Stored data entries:
........

-- ==== Sys2Proof/Machine/Operands.lean ====
section
/-!
DEFINITION. Orders as they stand in an order page: kinds, lengths and parameter fields (10, 10.6; R183).
-/

namespace Sys2Proof.Machine

/-- The order kind of a code; the other codes are not order kinds (10, 10.6). -/
def OrderKind.ofCode : Nat → Option OrderKind
  | 0x01 => some .nop
  | 0x02 => some .setExchange
  | 0x10 => some .start
  | 0x11 => some .stop
  | 0x12 => some .halt
  | 0x13 => some .setClock
  | 0x14 => some .setQuiet
  | 0x15 => some .reportStatus
  | 0x20 => some .setSiteGeometry
  | 0x21 => some .setChannelMask
  | 0x30 => some .setDetection
  | 0x31 => some .capture
  | 0x32 => some .cancelCapture
  | 0x38 => some .setWeighing
  | 0x40 => some .setProbes
  | 0x41 => some .loadTemperatureCurve
  | 0x42 => some .selectBuiltInCurve
  | 0x43 => some .setTemperature
  | 0x50 => some .loadClassTable
  | 0x51 => some .selectBuiltInClassTable
  | 0x52 => some .setAssembly
  | 0x60 => some .setChannelFactors
  | 0x61 => some .setDrift
  | 0x62 => some .freezeDrift
  | 0x63 => some .resumeDrift
  | 0x64 => some .resetDrift
  | 0x65 => some .restoreDrift
  | 0x66 => some .reportCalibration
  | 0x67 => some .lockCalibration
  | 0x70 => some .setTrigger
  | 0x71 => some .setFieldLines
  | 0x72 => some .controlTriggers
  | _ => none

/-- What the length column of the order table says of a kind. -/
inductive OrderForm where
  | bare
  | fixed (len : Nat)
  | load
  deriving DecidableEq, Repr

/-- The length a kind takes (10, 10.6; R183). -/
def OrderKind.form : OrderKind → OrderForm
  | .nop => .bare
  | .setExchange => .fixed 4
  | .start => .bare
  | .stop => .bare
  | .halt => .bare
  | .setClock => .fixed 4
  | .setQuiet => .fixed 5
  | .reportStatus => .bare
  | .setSiteGeometry => .fixed 15
  | .setChannelMask => .fixed 3
  | .setDetection => .fixed 7
  | .capture => .fixed 5
  | .cancelCapture => .bare
  | .setWeighing => .fixed 8
  | .setProbes => .fixed 7
  | .loadTemperatureCurve => .load
  | .selectBuiltInCurve => .bare
  | .setTemperature => .fixed 12
  | .loadClassTable => .load
  | .selectBuiltInClassTable => .bare
  | .setAssembly => .fixed 3
  | .setChannelFactors => .fixed 18
  | .setDrift => .fixed 7
  | .freezeDrift => .bare
  | .resumeDrift => .bare
  | .resetDrift => .bare
  | .restoreDrift => .fixed 34
  | .reportCalibration => .bare
  | .lockCalibration => .bare
  | .setTrigger => .fixed 15
  | .setFieldLines => .fixed 3
  | .controlTriggers => .fixed 3

/-- How many parameter words the reader reads before the order is handed over: none for a kind without
parameters or a wrong length (log 26), the count of a LOAD, all of them otherwise. -/
def OrderKind.wanted (k : OrderKind) (len : Nat) : Nat :=
  match k.form with
  | .bare => 0
  | .fixed n => if len = n then n - 2 else 0
  | .load => if 3 ≤ len then 1 else 0

/-- The length agrees with the fixed length of a kind (R183). -/
def OrderKind.lengthOk (k : OrderKind) (len : Nat) : Bool :=
  match k.form with
  | .fixed n => decide (len = n)
  | _ => true

/-- The parameter word at an offset within the order, counting the header as words 0 and 1. -/
def param (ws : List Word) (offset : Nat) : Word := ws.getD (offset - 2) 0

/-- A parameter word as a number. -/
def paramNat (ws : List Word) (offset : Nat) : Nat := (param ws offset).toNat

/-- A parameter word as a signed number. -/
def paramInt (ws : List Word) (offset : Nat) : Int := (param ws offset).toInt

/-- Of fields given as position and value before and after clamping, the position of the first that was
clamped. -/
def firstClamped : List (Nat × Int × Int) → Option Nat
  | [] => none
  | (pos, before, after) :: rest => if before = after then firstClamped rest else some pos

/-- The first position of a list whose test fails. -/
def firstBad : List (Nat × Bool) → Option Nat
  | [] => none
  | (pos, ok) :: rest => if ok then firstBad rest else some pos

/-- The outcome of clamped fields: CLAMPED with the first position, or DONE (R159). -/
def clampOutcome (c : Option Nat) : OrderOutcome × Nat :=
  match c with
  | some pos => (.clamped, pos)
  | none => (.done, 0)

end Sys2Proof.Machine
end

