-- ==== Sys2Proof/Machine/Step.lean ====
section
/-!
DEFINITION. One step: the command at the front of the queue is executed with the queue's rest; on an
empty queue one tick of the site clock passes (DESIGN CHOICE, log 1).
-/

namespace Sys2Proof.Machine

def step (s : State) : Host.Outcome State Fault Refusal :=
  match s.pending with
  | [] => .next s.tick
  | c :: rest => exec c { s with pending := rest }

/-- The state with the command a word spells put at the front of the queue; no row of the table gives
bits, so no word spells one. -/
def State.withFetchWord (s : State) (nbits w : Nat) : State :=
  match decodeTableWord nbits w with
  | some c => { s with pending := c :: s.pending }
  | none => s

end Sys2Proof.Machine
end

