-- ==== Sys2Proof/Safety.lean ====
section
/-!
DEFINITION. The terms the statements use: what only orders and register writes may change, the invariants
of the part, an order in hand, and the run of one command.
-/

namespace Sys2Proof.Machine

/-! ### What only orders, register writes, pins and time change -/

/-- The parts of the state that no event of traffic, temperature or exchange changes: the site clock, the
pins, every parameter an order sets, the calibration apart from the drift table, the class table, the
trigger definitions, the register window's host-written bits, board memory and the commands waiting. -/
structure Settings where
  clock : Nat
  pins : Pins
  site : Site
  detPar : DetPar
  weighPar : WeighPar
  splitDist : Nat
  curve : Curve
  bounds : List Int
  holdLimit : Nat
  stepLimit : Nat
  interval : Nat
  assign : PerRow RowProbes
  factors : Tab 16 Nat
  calGen : Nat
  window : Nat
  maxStep : Nat
  lower : Nat
  upper : Nat
  driftOn : Tab 4 Bool
  frozen : Bool
  lock : Bool
  classes : List ClassEntry
  clsGen : Nat
  clsLastGen : Nat
  sweepMs : Nat
  flushMs : Nat
  quietEnable : Bool
  idleDelay : Nat
  settleCount : Nat
  enable : Bool
  attnEn : Bool
  xbase : Word
  handover : Word
  triggers : Tab 8 TriggerDef
  mem : List Host.Cell
  pending : List Instr
  deriving DecidableEq, Repr

def State.settings (s : State) : Settings :=
  { clock := s.clock, pins := s.pins, site := s.site, detPar := s.det.par, weighPar := s.axle.par, splitDist := s.veh.splitDist,
    curve := s.temp.curve, bounds := s.temp.bounds, holdLimit := s.temp.holdLimit, stepLimit := s.temp.stepLimit,
    interval := s.temp.interval, assign := s.temp.assign, factors := s.cal.factors, calGen := s.cal.gen, window := s.cal.window,
    maxStep := s.cal.maxStep, lower := s.cal.lower, upper := s.cal.upper, driftOn := s.cal.enables, frozen := s.cal.frozen,
    lock := s.cal.lock, classes := s.cls.active, clsGen := s.cls.gen, clsLastGen := s.cls.lastGen, sweepMs := s.ex.sweepMs,
    flushMs := s.ex.flushMs, quietEnable := s.ctrl.quietEnable, idleDelay := s.ctrl.idleDelay, settleCount := s.ctrl.settleCount,
    enable := s.regs.enable, attnEn := s.regs.attnEn, xbase := s.regs.xbase, handover := s.regs.handover,
    triggers := s.trig.sets.map (·.dfn), mem := s.mem, pending := s.pending }

/-! ### Invariants -/

/-- The ports hold together: XBASE is a multiple of 4,096 (R146) and SERIAL shows the closures made (R157). -/
def State.PortsConsistent (s : State) : Prop := s.regs.xbase.toNat % 4096 = 0 ∧ s.regs.serial = toWord s.ex.closures

/-- The drift table lies inside its limits, the limits inside their ranges, and every tally below the
window (R113, R114, R116, R117). -/
def State.DriftBounded (s : State) : Prop :=
  (8192 ≤ s.cal.lower ∧ s.cal.lower ≤ 16384 ∧ 16384 ≤ s.cal.upper ∧ s.cal.upper ≤ 24576 ∧ 8 ≤ s.cal.window)
    ∧ ∀ lane band, s.cal.lower ≤ ((s.cal.cells.get lane).get band).kd ∧ ((s.cal.cells.get lane).get band).kd ≤ s.cal.upper
        ∧ ((s.cal.cells.get lane).get band).count < s.cal.window

/-- At most one pulse of a schedule runs (R140). -/
def oneRuns (ps : List Pulse) : Prop := (ps.filter (·.running)).length ≤ 1

/-- The lists and schedules stay within what the part holds: 64 records (R154), 32 hits a row (R31), 16
waiting row-A axles (R43), 1,024 frames (R33), four pulses a line, one of them running (R139, R140), 32 axles
a context (R91). -/
structure State.Bounded (s : State) : Prop where
  queue : s.rw.queue.length ≤ 64
  hitsA : s.det.hits.a.length ≤ 32
  hitsB : s.det.hits.b.length ≤ 32
  rowA : s.axle.rowA.length ≤ 16
  frames : s.history.frames.length ≤ 1024
  pulses : ∀ l, (s.trig.lines.get l).pulses.length ≤ 4 ∧ oneRuns (s.trig.lines.get l).pulses
  axles : ∀ lane slot c, s.context lane slot = some c → c.axles.length ≤ 32

/-- The result page the Record Writer fills. -/
def State.resultFilling (s : State) : Option Page := s.rw.page.map (·.page)

/-- The trace page the capture unit fills. -/
def State.traceFilling (s : State) : Option Page :=
  match s.cap.st with
  | .capturing c => c.page.map (·.page)
  | _ => none

/-- The order page the order reader has taken. -/
def State.orderTaken (s : State) : Option Page := s.ex.taken.map (·.page)

/-- The page a directory access of the sweeper is for. -/
def EntryWork.page : EntryWork → Page
  | .readEntry p _ => p
  | .refuse p _ _ => p

/-- The page table says where each page stands, and each page stands in at most one place (R150); the
sweeper works on a page that is not the part's (R151, R152). -/
structure State.PagesOwned (s : State) : Prop where
  resultNodup : s.ex.resultList.Nodup
  traceNodup : s.ex.traceList.Nodup
  orderNodup : (s.ex.orderList.map (·.1)).Nodup
  queuedResult : ∀ p, s.ex.table.get p = .queuedResult ↔ p ∈ s.ex.resultList
  queuedTrace : ∀ p, s.ex.table.get p = .queuedTrace ↔ p ∈ s.ex.traceList
  queuedOrder : ∀ p, s.ex.table.get p = .queuedOrder ↔ p ∈ s.ex.orderList.map (·.1)
  filling : ∀ p, s.ex.table.get p = .filling ↔ s.resultFilling = some p ∨ s.traceFilling = some p
  fillOnce : ∀ p, ¬(s.resultFilling = some p ∧ s.traceFilling = some p)
  taken : ∀ p, s.ex.table.get p = .taken ↔ s.orderTaken = some p
  work : ∀ w, s.ex.work = some w → s.ex.table.get w.page = .notMine

/-- The part is measuring: a measuring run state, and no power-fail sequence in progress, which stops the Hit
Detector and closes every context as it begins (R177). -/
def State.measuring (s : State) : Bool := s.run.measures && s.powerIdle

/-- The run state agrees with ENABLE and with what may stand in it: DISABLED stands exactly while ENABLE is 0
(R146, R167, R173); a power-fail sequence runs in a working run state (R177); while the part does not measure,
every channel is OFF, no hit and no row-A axle is held, and no context stands (R29, R48, R96, R177). -/
structure State.RunConsistent (s : State) : Prop where
  enable : s.run = .disabled ↔ s.regs.enable = false
  power : s.powerIdle = false → s.run.works = true
  channels : s.measuring = false → ∀ c, s.det.chans.get c = .off
  hits : s.measuring = false → s.det.hits.a = [] ∧ s.det.hits.b = []
  rowA : s.measuring = false → s.axle.rowA = []
  contexts : s.measuring = false → s.noContext = true

/-- The Record Writer holds together: a record being written is pinned at the head of the queue, so that no later record
displaces it (R154, R156); while BUS_FAULT stands no resumption is in progress and the page is at rest (R163, R164). -/
structure State.WriterConsistent (s : State) : Prop where
  writing : ∀ p k, s.rw.page = some p → p.phase = .record k → s.rw.pinned = true ∧ s.rw.queue ≠ []
  faulted : s.regs.busFault = true → s.ex.resuming = false ∧ ∀ p, s.rw.page = some p → p.phase = .rest

/-- The order reader is reading, or has read, the inline data of a LOAD TEMPERATURE CURVE. -/
def ReadPhase.loadsCurve : ReadPhase → Bool
  | .loading .loadTemperatureCurve _ _ => true
  | .loaded .loadTemperatureCurve _ _ => true
  | _ => false

/-- With the lock set, no LOAD TEMPERATURE CURVE is under way: it is answered LOCKED before its data is
read (R76), and orders are taken one at a time (R159). -/
def State.NoCurveUnderLock (s : State) : Prop :=
  s.cal.lock = true → ∀ t, s.ex.taken = some t → t.phase.loadsCurve = false

/-- The place of a requester in the fixed priority, 1 the highest (R162). -/
def Requester.place : Requester → Nat
  | .recordWriter => 1
  | .traceWriter => 2
  | .orderReader => 3
  | .sweeper => 4

/-! ### Quantities the spec defines, written out -/

/-- The close margin in ticks (R94): 24,576 without a last speed, else the distance (d_OA − Lp + D + 2,000) × 8,192 / v
rounded half up and clamped to 410..24,576. -/
def marginOf (g : LaneGeom) (v : Option Nat) : Nat :=
  match v with
  | none => 24576
  | some v => max 410 (min 24576 ((2 * ((g.dOA + g.d + 2000 - g.lp) * 8192) + v) / (2 * v)))

/-- The sequence finding of a frame against a reference number (R13). -/
def findingOf (ref : Option (BitVec 8 × Nat)) (seq : BitVec 8) : Finding :=
  match ref with
  | none => .first
  | some (r, _) =>
    let k := (seq.toNat + 255 - r.toNat) % 256
    if k = 0 then .inSequence else if k ≤ 8 then .gap k else .broken

/-- A frame accepted now: it becomes the reference, is counted where it shows a gap, and enters the history (R12 to R14, R33). -/
def State.accepted (s : State) (f : Frame) : State :=
  { s with
    link :=
      { ref := some (f.seq, s.clock), silence := some 0, fault := false,
        gaps := match findingOf s.link.ref f.seq with
          | .gap _ => min 4294967295 (s.link.gaps + 1)
          | .broken => min 4294967295 (s.link.gaps + 1)
          | _ => s.link.gaps }
    history :=
      { frames := ({ num := s.history.next, tick := s.clock, samples := f.samples, overRange := f.overRange,
                     finding := findingOf s.link.ref f.seq } :: s.history.frames).take 1024
        next := s.history.next + 1 } }

/-- A context just opened by a loop onset (R86). -/
def contextAtOnset (serial onset : Nat) : Context :=
  { serial := serial, onset := some onset, loopEnd := none, axles := [], total := 0, lastSpeed := none, closeDeadline := none,
    idleDeadline := none, lastJoin := 0, noLoop := false, stuckLoop := false, splitBefore := false }

/-- The middle one of three readings: it stands among them, with one of the others on either side (R67). -/
def isMedian (m a b c : Int) : Prop :=
  (m = a ∧ ((b ≤ a ∧ a ≤ c) ∨ (c ≤ a ∧ a ≤ b))) ∨ (m = b ∧ ((a ≤ b ∧ b ≤ c) ∨ (c ≤ b ∧ b ≤ a)))
    ∨ (m = c ∧ ((a ≤ c ∧ c ≤ b) ∨ (b ≤ c ∧ c ≤ a)))

/-- A number lies in a range, ends included. -/
def within (lo hi n : Nat) : Bool := decide (lo ≤ n) && decide (n ≤ hi)

/-- A number brought into a range (00_scope.md 4.3). -/
def bring (lo hi n : Nat) : Nat := max lo (min hi n)

/-- The answer to an order whose fields, given with their positions, are stored clamped: CLAMPED with the position of
the first one out of range, or DONE (R159). -/
def rangeAnswer (fields : List (Nat × Bool)) : OrderOutcome × Nat :=
  match fields.find? fun f => !f.2 with
  | some f => (.clamped, f.1)
  | none => (.done, 0)

/-- A record of the given kind and words joins a queue of fewer than 31 records with the next stream serial; NO_PAGE is
set when no result page is FILLING or lent (R153, R154, R155). -/
def State.recorded (s : State) (r : Rec) : State :=
  { s with
    rw.created := s.rw.created + 1
    rw.queue := s.rw.queue ++ [r]
    regs.noPage := s.regs.noPage || (s.rw.page.isNone && s.ex.resultList.isEmpty) }

/-- A quotient rounded half up (00_scope.md 4.3). -/
def halfUp (num den : Nat) : Nat := (2 * num + den) / (2 * den)

/-- A 32-bit counter raised by `k`, standing at its top (10, R181). -/
def raised (n k : Nat) : Nat := min 4294967295 (n + k)

/-- A number of 16 bits raised by one, 65,535 followed by 1. -/
def nextOf16 (n : Nat) : Nat := if n < 65535 then n + 1 else 1

/-- The state with a slot of a lane given a context. -/
def State.withSlot (s : State) (l : Lane) (k : Slot) (c : Context) : State :=
  { s with veh.lanes := s.veh.lanes.set l ((s.veh.lanes.get l).set k (some c)) }

/-! ### Hits and row axles, as chapter 3 words them -/

/-- A held hit is a candidate for an offered one (R39, R2): the other half of its lane and row, or its boundary
neighbour, with a centroid at most 16 × w away. -/
def State.PairCandidate (s : State) (h c : Hit) : Prop :=
  ((c.chan.val / 2 = h.chan.val / 2 ∧ c.chan ≠ h.chan)
    ∨ (h.chan.val % 2 = 1 ∧ c.chan.val = h.chan.val + 3 ∧ h.chan.val / 4 + 1 < s.site.laneCount)
    ∨ (h.chan.val % 2 = 0 ∧ c.chan.val + 3 = h.chan.val ∧ h.chan.val / 4 < s.site.laneCount))
  ∧ |(c.centroid : Int) - h.centroid| ≤ 16 * (s.axle.par.window : Int)

/-- Of two candidates for an offered hit, the first stands before the second or level with it (R40): the same lane,
then the smaller difference, the lower lane, the lower centroid. -/
def pairsBefore (h c d : Hit) : Prop :=
  let same (x : Hit) : Prop := x.chan.val / 4 = h.chan.val / 4
  let apart (x : Hit) : Int := |(x.centroid : Int) - h.centroid|
  (same c ∧ ¬same d)
    ∨ ((same c ↔ same d) ∧ (apart c < apart d ∨ (apart c = apart d ∧ (c.chan.val / 4 < d.chan.val / 4
        ∨ (c.chan.val / 4 = d.chan.val / 4 ∧ c.centroid ≤ d.centroid)))))

/-- The row axle of two hits (R41), `n` the one that gives the near wheel: the near half of a lane, or the hit of the
lower lane of a straddle. -/
def pairedAxle (n f : Hit) : RowAxle :=
  { row := chanRow n.chan, lane := chanLane n.chan, straddle := decide (n.chan.val / 4 ≠ f.chan.val / 4),
    centroid := halfUp (n.centroid + f.centroid) 2, near := some { chan := n.chan, area := n.area },
    far := some { chan := f.chan, area := f.area }, clipped := n.clipped || f.clipped, gap := n.gap || f.gap,
    long := n.long || f.long, settling := n.settling || f.settling, oneWheel := false }

/-- The row axle of one hit (R42). -/
def loneAxle (h : Hit) : RowAxle :=
  let w : Wheel := { chan := h.chan, area := h.area }
  { row := chanRow h.chan, lane := chanLane h.chan, straddle := false, centroid := h.centroid,
    near := if h.chan.val % 2 = 0 then some w else none, far := if h.chan.val % 2 = 1 then some w else none, clipped := h.clipped,
    gap := h.gap, long := h.long, settling := h.settling, oneWheel := true }

/-- An axle as it is handed on with one row part (R44). -/
def handedAxle (id : Nat) (a b : Option RowAxle) (stage : AxleStage) (flags : AxleFlags) : Axle :=
  { id := id, partA := a, partB := b, stage := stage, own := none, borrowed := none,
    loads := { aNear := 0, aFar := 0, bNear := 0, bFar := 0, near := 0, far := 0, totalA := 0, totalB := 0, load := 0 },
    flags := flags, grade := none, prov := 0 }

/-- The axle becomes SINGLE_ROW with flag 7 (R44). -/
def asSingleRow (x : Axle) : Axle := { x with stage := .singleRow, flags := x.flags ||| 0x00080 }

/-- One of the four channels of a lane of an axle's row parts is FAULTED or OFF (R60). -/
def State.ChannelFaultOn (s : State) (x : Axle) : Prop :=
  ∃ p, (x.partA = some p ∨ x.partB = some p) ∧ ∃ l ∈ p.lanes, ∃ c : Chan, c.val / 4 = l.val
    ∧ (s.det.chans.get c = .off ∨ ∃ b, s.det.chans.get c = .faulted b)
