/-- SET FIELD LINES (R127): code 1 makes a line an output and code 2 an input. A line that keeps its function keeps
its schedule or sampled level; a new output has an empty schedule; a new input takes up its level, the pulses of its
schedule being counted discarded. Another code is INVALID with detail 2. The events waiting stay, an edge of a line
that becomes an output within the edge's tick among them (the model's choice, log 46). CONTROL TRIGGERS (R143) applies
the enable mask and then the disable mask; with an empty activate mask nothing else changes; else the sets of the
activate mask are activated in rising number as a CONTROL event's cascade, chains among them, each set firing at most
once (R134, R135). -/
def Obligations.LineAndControlOrders : Prop :=
  (∀ (w : Word) (t : OrderPage) (s : State), OrderHeld .setFieldLines 3 [w] t s →
    let code (l : Line) : Nat := w.toNat / 2 ^ (4 * l.val) % 4
    ((∀ l, code l = 1 ∨ code l = 2) → ∃ u, exec .setFieldLines s = .next u ∧ u.settings = s.settings
      ∧ (∀ l, u.trig.lines.get l = match s.trig.lines.get l with
          | .output ps => if code l = 1 then .output ps else .input (s.pins.field.get l)
          | .input v => if code l = 1 then .output [] else .input v)
      ∧ u.trig.discarded = min 4294967295 (s.trig.discarded
          + ((indices 4).map fun l => if code l = 2 then (s.trig.lines.get l).pulses.length else 0).sum)
      ∧ u.trig.waiting = s.trig.waiting
      ∧ (∀ l, u.trig.edgeTaken.get l = (s.trig.edgeTaken.get l && s.isInput l))
      ∧ u.trig.sets = s.trig.sets ∧ u.ex.taken = some { t with phase := .outcome 3 .done 0 false })
    ∧ ((∃ l, code l ≠ 1 ∧ code l ≠ 2) → exec .setFieldLines s = .next (settleDown (s.answered t 3 (.invalid, 2)))))
  ∧ (∀ (w : Word) (t : OrderPage) (s : State), OrderHeld .controlTriggers 3 [w] t s → w.toNat / 65536 % 256 = 0 →
    ∃ u, exec .controlTriggers s = .next u ∧ u.settings = s.settings
      ∧ (∀ n, u.trig.sets.get n =
          { s.trig.sets.get n with
            enabled := if w.getLsbD (8 + n.val) then false else w.getLsbD n.val || (s.trig.sets.get n).enabled })
      ∧ u.trig.lines = s.trig.lines ∧ u.rw.created = s.rw.created ∧ u.ex.taken = some { t with phase := .outcome 3 .done 0 false })
  ∧ (∀ (w : Word) (t : OrderPage) (s : State), OrderHeld .controlTriggers 3 [w] t s →
    ∃ (sets : Tab 8 TriggerSet) (b : State × BitVec 8),
      (∀ n, sets.get n =
        { s.trig.sets.get n with
          enabled := if w.getLsbD (8 + n.val) then false else w.getLsbD n.val || (s.trig.sets.get n).enabled })
      ∧ Activates .control (BitVec.ofNat 8 (w.toNat / 65536 % 256)) (indices 8) ({ s with trig.sets := sets }, 0) b
      ∧ exec .controlTriggers s = .next (settleDown (b.1.answered t 3 (.done, 0))))
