-- ==== Sys2Proof/Laws/Memory.lean ====
section
/-!
SUPPORT. Board memory: every operation keeps the canonical form; a read after a write.
-/

namespace Sys2Proof.Machine

/-- The canonical form of a list and its tail. -/
theorem Memory.wf_cons (c : Host.Cell) (m : List Host.Cell) :
    Memory.wf (c :: m) = true ↔ c.2 ≠ 0 ∧ (∀ d ∈ m, c.1 < d.1) ∧ Memory.wf m = true := by
  induction m generalizing c with
  | nil => simp [Memory.wf]
  | cons d rest ih =>
    rw [Memory.wf, Bool.and_eq_true, Bool.and_eq_true, decide_eq_true_eq, bne_iff_ne]
    constructor
    · rintro ⟨h1, h2, h3⟩
      refine ⟨h2, ?_, h3⟩
      intro e he
      rcases List.mem_cons.mp he with rfl | he
      · exact h1
      · exact h1.trans (((ih d).mp h3).2.1 e he)
    · rintro ⟨h1, h2, h3⟩
      exact ⟨h2 d (by simp), h1, h3⟩

/-- What a write can list. -/
theorem Memory.mem_write {m : List Host.Cell} {a : Nat} {v : Byte} {c : Host.Cell} (h : c ∈ Memory.write m a v) :
    c = (a, v) ∨ c ∈ m := by
  induction m with
  | nil =>
    simp only [Memory.write] at h
    split at h <;> simp_all
  | cons d rest ih =>
    simp only [Memory.write] at h
    split at h
    · split at h <;> simp_all
    · split at h
      · split at h
        · exact .inr (List.mem_cons_of_mem _ h)
        · rcases List.mem_cons.mp h with rfl | h
          · exact .inl rfl
          · exact .inr (List.mem_cons_of_mem _ h)
      · rcases List.mem_cons.mp h with rfl | h
        · exact .inr (by simp)
        · rcases ih h with rfl | h
          · exact .inl rfl
          · exact .inr (List.mem_cons_of_mem _ h)

/-- A write of a byte keeps the canonical form. -/
theorem Memory.wf_write (m : List Host.Cell) (a : Nat) (v : Byte) (h : Memory.wf m = true) :
    Memory.wf (Memory.write m a v) = true := by
  induction m with
  | nil =>
    simp only [Memory.write]
    split
    · rfl
    · rename_i hv
      simpa [Memory.wf, Memory.unlisted] using hv
  | cons c rest ih =>
    obtain ⟨h1, h2, h3⟩ := (Memory.wf_cons c rest).mp h
    simp only [Memory.write]
    split
    · rename_i hlt
      split
      · exact h
      · rename_i hv
        refine (Memory.wf_cons _ _).mpr ⟨hv, ?_, h⟩
        intro d hd
        rcases List.mem_cons.mp hd with rfl | hd
        · exact hlt
        · exact hlt.trans (h2 d hd)
    · split
      · rename_i heq
        split
        · exact h3
        · rename_i hv
          refine (Memory.wf_cons _ _).mpr ⟨hv, ?_, h3⟩
          intro d hd
          have := h2 d hd
          simp only [heq]
          exact this
      · rename_i hlt hne
        refine (Memory.wf_cons _ _).mpr ⟨h1, ?_, ih h3⟩
        intro d hd
        rcases Memory.mem_write hd with rfl | hd
        · show c.1 < a
          omega
        · exact h2 d hd

/-- A write of words keeps the canonical form. -/
theorem Memory.wf_writeWords (m : List Host.Cell) (a : Nat) (ws : List Word) (h : Memory.wf m = true) :
    Memory.wf (Memory.writeWords m a ws) = true := by
  induction ws generalizing m a with
  | nil => exact h
  | cons w rest ih => exact ih _ _ (Memory.wf_write _ _ _ (Memory.wf_write _ _ _ (Memory.wf_write _ _ _ (Memory.wf_write _ _ _ h))))

/-- A byte not listed reads as the unlisted value. -/
theorem Memory.read_of_lt (m : List Host.Cell) (a : Nat) (h : ∀ d ∈ m, a < d.1) : Memory.read m a = Memory.unlisted := by
  induction m with
  | nil => rfl
  | cons c rest ih =>
    have := h c (by simp)
    rw [Memory.read, if_neg (by omega)]
    exact ih fun d hd => h d (by simp [hd])

/-- A read after a write of a byte, in memory of canonical form. -/
theorem Memory.read_write (m : List Host.Cell) (a b : Nat) (v : Byte) (h : Memory.wf m = true) :
    Memory.read (Memory.write m a v) b = if a = b then v else Memory.read m b := by
  induction m with
  | nil =>
    simp only [Memory.write]
    split
    · rename_i hv; subst hv; simp [Memory.read, Memory.unlisted]
    · simp [Memory.read, Memory.unlisted]
  | cons c rest ih =>
    obtain ⟨h1, h2, h3⟩ := (Memory.wf_cons c rest).mp h
    simp only [Memory.write]
    split
    · rename_i hlt
      split
      · rename_i hv
        split
        · rename_i hab
          subst hab; subst hv
          exact Memory.read_of_lt _ _ fun d hd => by
            rcases List.mem_cons.mp hd with rfl | hd
            · exact hlt
            · exact hlt.trans (h2 d hd)
        · rfl
      · simp [Memory.read]
    · split
      · rename_i heq
        split
        · rename_i hv
          split
          · rename_i hab
            subst hab; subst hv
            exact Memory.read_of_lt _ _ fun d hd => by rw [heq]; exact h2 d hd
          · rename_i hab
            rw [Memory.read, if_neg (by omega)]
        · rename_i hv
          simp only [Memory.read]
          split
          · rfl
          · rename_i hab
            rw [if_neg (by omega)]
      · rename_i hlt hne
        simp only [Memory.read]
        rw [ih h3]
        split
        · rw [if_neg (by omega)]
        · rfl

end Sys2Proof.Machine
end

........

*Exercise*.
Every line above from the line with "empty queue one" to the line with "maxStep : Nat", inclusive, must be returned exactly; no other line belongs in the reply.

*Answer box*.
empty queue one tick of the site clock passes (DESIGN CHOICE, log 1).
-/

namespace Sys2Proof.Machine

def step (s : State) : Host.Outcome State Fault Refusal :=
  match s.pending with
  | [] => .next s.tick
  | c :: rest => exec c { s with pending := rest }

/-- The state with the command a word spells put at the front of the queue; no row of the table gives
bits, so no word spells one. -/
def State.withFetchWord (s : State) (nbits w : Nat) : State :=
  match decodeTableWord nbits w with
  | some c => { s with pending := c :: s.pending }
  | none => s

end Sys2Proof.Machine
end

-- ==== Sys2Proof/Safety.lean ====
section
/-!
DEFINITION. The terms the statements use: what only orders and register writes may change, the invariants
of the part, an order in hand, and the run of one command.
-/

namespace Sys2Proof.Machine

/-! ### What only orders, register writes, pins and time change -/

/-- The parts of the state that no event of traffic, temperature or exchange changes: the site clock, the
pins, every parameter an order sets, the calibration apart from the drift table, the class table, the
trigger definitions, the register window's host-written bits, board memory and the commands waiting. -/
structure Settings where
  clock : Nat
  pins : Pins
  site : Site
  detPar : DetPar
  weighPar : WeighPar
  splitDist : Nat
  curve : Curve
  bounds : List Int
  holdLimit : Nat
  stepLimit : Nat
  interval : Nat
  assign : PerRow RowProbes
  factors : Tab 16 Nat
  calGen : Nat
  window : Nat
  maxStep : Nat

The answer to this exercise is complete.